Connect via MCP →

Enter Calculation

Formula

Advertisement

Results

P(X = k) — Exact Probability
0.4096
probability of exactly k successes
Binomial coefficient C(n,k) 5
P(X ≤ k) cumulative 0.67232
P(X ≥ k) cumulative 0.73728
Mean (n·p) 4
Standard deviation 0.8944

What is the Binomial Probability Calculator?

This calculator finds the probability of obtaining exactly k successes in n independent trials, where each trial has the same probability of success p. Situations like flipping a coin a fixed number of times, counting defective items in a batch, or measuring how many free throws a player makes all follow the binomial distribution.

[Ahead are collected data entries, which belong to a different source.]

/-! ## The claims -/

theorem eventsAreWrittenInOrder : Claims.EventsAreWrittenInOrder := by
  intro s u vf e rest cause reason va n q slot ph put after
  refine ⟨fun ho hbuf hacks hemit hclear hroom => ?event, fun hdue hien hlast => ?message⟩
  case event =>
    have htry : eventTry s n = eventWrite s n e rest := eventTry_writes ho hbuf hacks hroom
    refine ⟨fun hw hpend => ?written, fun hw hfirst hnew => ?faults⟩
    case written =>
      have hdone : eventTry s n = after :=
        htry.trans ((eventWrite_done hclear hw).trans (eventDone_nonePending hpend hemit))
      exact ⟨fun h => (exec_eventWrite_tries h).trans (congrArg _ hdone),
        fun h => (exec_eventSlotRetry_tries h).trans (congrArg _ hdone)⟩
    case faults =>
      exact (exec_eventWrite_tries hfirst).trans
        (congrArg _ (htry.trans ((eventWrite_faults hclear hw).trans (eventFault_first hnew))))
  case message =>
    refine ⟨_, exec_msixMessage_sends hdue hien hlast, sendMsix_host .., ?_, ?_, ?_, sendMsix_mem ..⟩
    all_goals rw [sendMsix_queues]
    exact mapGet?_mapPut_same ..

/-- Settles O35: a request that the BAR takes reaches its queue, whose register, doorbell and event each have a lemma of their own;
an event in error leaves the rings as they stand, so that SQERR and TAIL are read off the state before it. -/
theorem queuesTakeDoorbellsAndWriteEvents : Obligations.QueuesTakeDoorbellsAndWriteEvents :=
  ⟨queueRegistersAndDoorbells, eventsAreWrittenInOrder⟩

end Sys2Proof.Machine
end

section
/-! PROOFS. LAUNCH, REPLAY and PATCH descriptors (R228, R229, R234 to R236): how the job unit meets the head descriptor, and what
the steps of each operation leave. -/

namespace Sys2Proof.Machine

variable {s s1 s2 s3 s4 : State} {vf : W64} {v op : Nat} {d : W512} {bs rb h : List Byte} {run : State → Nat → W512 → State}

/-! ## The head descriptor (R228) -/

theorem jobStep_notReady (hr : jobReady s v = false) : jobStep s v op run = s := by
  rw [jobStep, hr]
  rfl

/-- The job unit holds a descriptor: it is ready for the VF, no LAUNCH of the VF waits to push, and the descriptor has been read. -/
structure HoldsDesc (s : State) (v : Nat) (bs : List Byte) (s1 : State) : Prop where
  ready : jobReady s v = true
  read : headDesc s v = .ok bs s1
  noWait : (s.vf v).launchWait = none

theorem jobStep_meets (hd : HoldsDesc s v bs s1) : jobStep s v op run =
    if jdBad s1 v (bytesData bs) then descEvent s1 v (bytesData bs) 1 2
    else if jdOp (bytesData bs) = op then run s1 v (bytesData bs) else s1 := by
  simp only [jobStep, hd.ready, hd.read, hd.noWait, Option.isSome_none, Bool.not_true, Bool.or_self, Bool.false_eq_true, if_false]

theorem jobStep_malformed (hd : HoldsDesc s v bs s1) (hbad : jdBad s1 v (bytesData bs) = true) :
    jobStep s v op run = descEvent s1 v (bytesData bs) 1 2 := by
  rw [jobStep_meets hd, if_pos hbad]

theorem jobStep_runs (hd : HoldsDesc s v bs s1) (hgood : jdBad s1 v (bytesData bs) = false) (hop : jdOp (bytesData bs) = op) :
    jobStep s v op run = run s1 v (bytesData bs) := by
  rw [jobStep_meets hd, hgood, if_neg Bool.false_ne_true, if_pos hop]

/-! ## LAUNCH (R229) -/

theorem launchDesc_pushes (hw : devWrites s v (doneWrites d 1) = .ok [] s1) : launchDesc s v d = launchPush s1 v d := by
  rw [launchDesc, hw]

/-- The root record of a LAUNCH, with its job and its completion block. -/
def launchRecord (d : W512) (rb : List Byte) : W512 := setFld (recWithJob (bytesData rb) (jdJob d)) 64 64 (jdDone d)

/-- What the push of a root record leaves. -/
def launchEnd (s : State) (v : Nat) (d : W512) : PushRes → State
  | .ok s1 => takeDesc (openJob s1 v d 0) v
  | .full => s.updVf v (fun f => { f with launchWait := some s.clk })
  | .noQueue => descEvent s v d 1 2
  | .wait => s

Bar chart of a binomial distribution with one bar highlighted
A binomial distribution showing the probability of each possible number of successes, with one outcome \(P(X=k)\) highlighted.

How to use it

Enter the number of trials (n), the number of successes you are interested in (k), and the probability of success on a single trial (p, between 0 and 1). The calculator returns the exact probability \(P(X = k)\), the two cumulative probabilities \(P(X \le k)\) and \(P(X \ge k)\), plus the distribution mean and standard deviation.

The formula explained

The binomial probability formula is:

$$P(X = k) = \binom{n}{k} \, p^{\,k} \, (1 - p)^{\,n - k}$$

Here \(C(n,k)\) is the binomial coefficient (the number of ways to arrange k successes among n trials), \(p^{k}\) is the probability of those k successes, and \((1 - p)^{n - k}\) is the probability of the remaining n − k failures. The mean of the distribution is \(n \cdot p\) and the standard deviation is \(\sqrt{n \cdot p \cdot (1-p)}\).

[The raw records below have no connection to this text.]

-- ==== Sys2Proof/Syntax.lean ====
section
/-! DEFINITION. The instruction set: one constructor of Instr per row of the opcode table, and the names its fields take. -/

namespace Sys2Proof

/-- Condition codes of CMP, CMPI and FCMP (R26); the constructor order is the code order. -/
inductive Cond
  | eq | ne | lt | ge | le | gt | ltn | gen | len | gtn | bits | nbits | un | ord
deriving DecidableEq, Repr

/-- The two vector slots (R27). -/
inductive VSlot
  | va | vb
deriving DecidableEq, Repr

/-- Vector formats, fmt codes 0 to 7 (R27). -/
inductive VFmt
  | fp32 | bf16 | fp16 | i32 | i16 | i8 | n32 | n8
deriving DecidableEq, Repr

/-- Transform formats, codes 0 to 15 (R30). -/
inductive XFmt
  | fp32 | bf16 | fp16 | e4m3 | e5m2 | e2m1 | mxfp4 | sx7 | sx4 | sx2 | i32 | i16 | i8 | n32 | n16 | n8
deriving DecidableEq, Repr

/-- Coherence policies, cp codes 0 to 3 (R29). -/
inductive Pol
  | si | wi | wt | own
deriving DecidableEq, Repr

/-- ATOM and ATOML functions, codes 0 to 10 (R29, R140). -/
inductive AtomFn
  | add | min | max | minn | maxn | and | or | xor | xchg | cas | fadd
deriving DecidableEq, Repr

/-- Cell operations, codes 0 to 3 (R32). -/
inductive CellOp
  | madd | abda | sqda | maxp
deriving DecidableEq, Repr

/-- Memory types of a page (R131, R139, R263). -/
inductive MemType
  | hbm | pool | host | window | pod
deriving DecidableEq, Repr

/-- What a translation of a 64 KiB virtual page holds (R131, R139, R362; log entry 7): its frame number in the
space of its memory type, its rights, its cacheable bit, and for a window the owner's first shroud as gate id. -/
structure PageMap where
  frame : Nat
  mtype : MemType
  r : Bool
  w : Bool
  x : Bool
  a : Bool
  cacheable : Bool
  gate : BitVec 3
deriving DecidableEq, Repr

/-- The package mailbox and the partition mailboxes, and with them the register BARs (R375, R378). -/
inductive Mbox
  | pf
  | vf (p : BitVec 3)
deriving DecidableEq, Repr

/-- IDE streams of the host port: CXL.io by sub-stream, and CXL.cache with CXL.mem (R374). -/
inductive IdeStream
  | io (sub : BitVec 2)
  | cacheMem
deriving DecidableEq, Repr

/-- A host write as it arrives: how many bytes it carries, and the bytes as they would fill the register (R375). -/
structure HostWrite where
  bytes : BitVec 4
  data : BitVec 64
deriving DecidableEq, Repr

/-- A link, named by the chip and the port of it that the link leaves by (R386, R387). -/
structure ChipPort where
  chip : BitVec 12
  port : BitVec 3
deriving DecidableEq, Repr

/-- What bring-up finds beside the cores: a core's row map, column map and check column, where it has spares in use (R237), the Zellen
ports whose links train, and the pool ports that come up (R395). -/
structure BringUp where
  maps : List (BitVec 5 × List (BitVec 9) × List (BitVec 9) × BitVec 9)
  ports : BitVec 6
  poolPorts : BitVec 2
deriving DecidableEq, Repr

/-- What the power controller reads and asks for: the shrouds' loads in watts, and the clocks it would give them (R362, R393). -/
structure ClockPlan where
  loads : List (BitVec 8)
  clocks : List (BitVec 8)
deriving DecidableEq, Repr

Three components of the binomial formula shown as connected boxes
The formula combines the number of ways to choose k successes with the probability of those successes and failures.

Worked example

Suppose you flip a fair coin 10 times (n = 10, p = 0.5) and want the probability of exactly 3 heads (k = 3). \(C(10,3) = 120\), so $$P = 120 \cdot 0.5^{3} \cdot 0.5^{7} = 120 \cdot 0.0009765625 = \mathbf{0.1171875}$$ about 11.7%.

More Worked Examples

Each example uses the binomial probability formula \(P(X = k) = \binom{n}{k} p^{k}(1-p)^{n-k}\), where \(n\) is the number of independent trials, \(p\) is the probability of success on each trial, and \(k\) is the number of successes of interest.

Example 1 — Defective items, P(X ≤ 2)

A shipment has a defect rate of \(p = 0.05\). In a random sample of \(n = 20\) items, what is the probability that at most 2 are defective? We need \(P(X \le 2) = P(0) + P(1) + P(2)\).

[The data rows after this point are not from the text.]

/-- A sequence entry's field (R266), its page entry and its mask word (R267, R268). -/
def Store.seqAt (t : Store) (slot : Nat) : Nat := t.n 8 8 + 64 * slot
def State.seqN (s : State) (p : Nat) (t : Store) (slot off n : Nat) : Nat := s.kvN p (t.seqAt slot + off) n
def State.seqPut (s : State) (w : Writer) (t : Store) (slot off n v : Nat) : State := s.kvPutN w (t.seqAt slot + off) n v
def State.pageE (s : State) (p : Nat) (t : Store) (slot pi : Nat) : Nat := s.kvN p (s.seqN p t slot 16 8 + 8 * pi) 8
def State.putPage (s : State) (w : Writer) (t : Store) (slot pi v : Nat) : State := s.kvPutN w (s.seqN w.p t slot 16 8 + 8 * pi) 8 v
def State.maskW (s : State) (p : Nat) (t : Store) (slot pi : Nat) : Nat := s.kvN p (s.seqN p t slot 24 8 + 8 * pi) 8
def State.putMask (s : State) (w : Writer) (t : Store) (slot pi v : Nat) : State := s.kvPutN w (s.seqN w.p t slot 24 8 + 8 * pi) 8 v

/-- Fields of a page entry (R267); locations 5 to 7 and format 3 read as absent. -/
def peLoc (e : Nat) : Nat := field e 60 3
def peFmt (e : Nat) : Nat := field e 58 2
def peValid (e : Nat) : Bool := e.testBit 63 && decide (peLoc e ≤ 4) && peFmt e != 3
def peFill (e : Nat) : Nat := field e 51 7
/-- A page entry naming a block (R267): pool blocks outside HBM take the location of their mapping's memory type. -/
def peOf (loc : Nat) (b : Blk) (fill : Nat) : Nat :=
  2 ^ 63 + loc * 2 ^ 60 + b.fmt * 2 ^ 58 + fill * 2 ^ 51 + (match b.far with | some (chip, _, _) => if loc = 2 then chip * 2 ^ 36 else 0 | none => 0) + b.id
def State.locOf (s : State) (p : Nat) (t : Store) (b : Blk) : Nat :=
  if b.far.isSome then 2
  else if b.tier = 0 then 0
  else
    match s.mapOf p (BitVec.ofNat 64 (t.pool b.pool 0 8)) with
    | some m => if m.mtype = .host then 4 else 1
    | none => 1

/-- The block a block reference names (R272). -/
def Store.blkOfRef (t : Store) (r : Nat) : Blk :=
  if r.testBit 27 then
    match t.lends.find? fun x => x.1 == field r 0 24 with
    | some (f, chip, win, size) => ⟨field r 24 2, 0, f, some (chip, win, size)⟩
    | none => ⟨field r 24 2, 0, field r 0 24, some (0, 0, 0)⟩
  else ⟨field r 24 2, field r 26 1, field r 0 24, none⟩

/-- The block a page entry itself names (R267). One in transit names the borrowed frame of its number, or else a block of
tier 0, since its location gives no tier (log entry 82). -/
def Store.namedBlk (t : Store) (e : Nat) : Option Blk :=
  let frame (ok : Nat × Nat × Nat × Nat → Bool) : Option Blk :=
    (t.lends.find? fun x => x.1 == field e 0 24 && ok x).map fun x => ⟨peFmt e, 0, x.1, some (x.2.1, x.2.2.1, x.2.2.2)⟩
  if !peValid e then none
  else
    match peLoc e with
    | 0 => some ⟨peFmt e, 0, field e 0 24, none⟩
    | 1 | 4 => some ⟨peFmt e, 1, field e 0 24, none⟩
    | 2 => some ((frame fun x => x.2.1 == field e 36 12).getD ⟨peFmt e, 0, field e 0 24, some (field e 36 12, 0, 0)⟩)
    | _ => some ((frame fun _ => true).getD ⟨peFmt e, 0, field e 0 24, none⟩)

/-- Whether a block's move has committed and its release has not (R274), and the block it is forwarded to. -/
def State.fwd (s : State) (p : Nat) (t : Store) (b : Blk) : Bool := (b.far.isNone || t.n 36 1 != 0) && (s.meta1 p t b).testBit 63
def State.follow (s : State) (p : Nat) (t : Store) (b : Blk) : Blk :=
  if s.fwd p t b then t.blkOfRef (field (s.meta1 p t b) 32 31) else b

/-- The block a page entry holds, forwards followed, one in transit included (R267, R274, R282). -/
def State.heldBlk (s : State) (p : Nat) (t : Store) (e : Nat) : Option Blk := (t.namedBlk e).map (s.follow p t)

/-- Whether a page reads as in transit: its block is being moved and the move has not committed (R267, R282). -/
def State.inTransit (s : State) (p : Nat) (t : Store) (e : Nat) : Bool :=
  peValid e && peLoc e == 3 && !(t.namedBlk e).any fun b => s.fwd p t b

/-- The block a page entry gives a reader: none when absent or in transit (R267, R274). -/
def State.blockOf (s : State) (p : Nat) (t : Store) (e : Nat) : Option Blk :=
  if s.inTransit p t e then none else s.heldBlk p t e

/-- A handle resolved (R217, R265): its store and slot, when the store is configured, the slot not the root and live, and
the generation matches. -/
def State.handle (s : State) (p : Nat) (h : Nat) : Option (Nat × Store × Nat) :=
  match s.storeOf p (field h 26 6) with
  | none => none
  | some t =>
    let slot := field h 6 20
    if slot ≠ 0 ∧ slot < t.slots ∧ (s.seqN p t slot 1 1).testBit 0 ∧ field (s.seqN p t slot 0 1) 0 6 = field h 0 6 then
      some (field h 26 6, t, slot)
    else none

/-- The reservations' sum, and a launch's count left (R279). -/
def Store.reserved (t : Store) : Nat := t.rsv.foldl (fun n r => n + r.2) 0
def Store.left (t : Store) (l : Nat) : Nat := match t.rsv.find? fun r => r.1 == l with | some r => r.2 | none => 0
def Store.top (t : Store) (i : Nat) : Nat := t.pool i 20 4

  • \(P(0) = \binom{20}{0}(0.05)^0(0.95)^{20} = 1 \cdot 1 \cdot 0.358486 = 0.358486\)
  • \(P(1) = \binom{20}{1}(0.05)^1(0.95)^{19} = 20 \cdot 0.05 \cdot 0.377354 = 0.377354\)
  • \(P(2) = \binom{20}{2}(0.05)^2(0.95)^{18} = 190 \cdot 0.0025 \cdot 0.397214 = 0.188677\)

Note that \(\binom{20}{2} = 190\). Adding the three terms:

$$P(X \le 2) = 0.358486 + 0.377354 + 0.188677 = 0.924516$$

So there is about a 0.188677 chance of exactly 2 defectives, and roughly a 92.5% chance of 2 or fewer. The distribution has mean \(\mu = np = 20 \cdot 0.05 = 1\) defective and standard deviation \(\sigma = \sqrt{np(1-p)} = \sqrt{20 \cdot 0.05 \cdot 0.95} = \sqrt{0.95} \approx 0.9747\).

Example 2 — Free throws, P(X ≥ 4)

A player makes free throws with probability \(p = 0.8\) and takes \(n = 5\) shots. What is the probability of making at least 4? We need \(P(X \ge 4) = P(4) + P(5)\).

  • \(P(4) = \binom{5}{4}(0.8)^4(0.2)^1 = 5 \cdot 0.4096 \cdot 0.2 = 0.4096\)
  • \(P(5) = \binom{5}{5}(0.8)^5(0.2)^0 = 1 \cdot 0.32768 \cdot 1 = 0.32768\)

Here \(\binom{5}{4} = 5\) and \(\binom{5}{5} = 1\). Summing:

$$P(X \ge 4) = 0.4096 + 0.32768 = 0.73728$$

The player makes at least 4 of 5 shots about 73.7% of the time. The expected number of made shots is \(\mu = np = 5 \cdot 0.8 = 4\) with standard deviation \(\sigma = \sqrt{5 \cdot 0.8 \cdot 0.2} = \sqrt{0.8} \approx 0.8944\). The single most likely outcome is \(P(X = 4) = \)0.4096.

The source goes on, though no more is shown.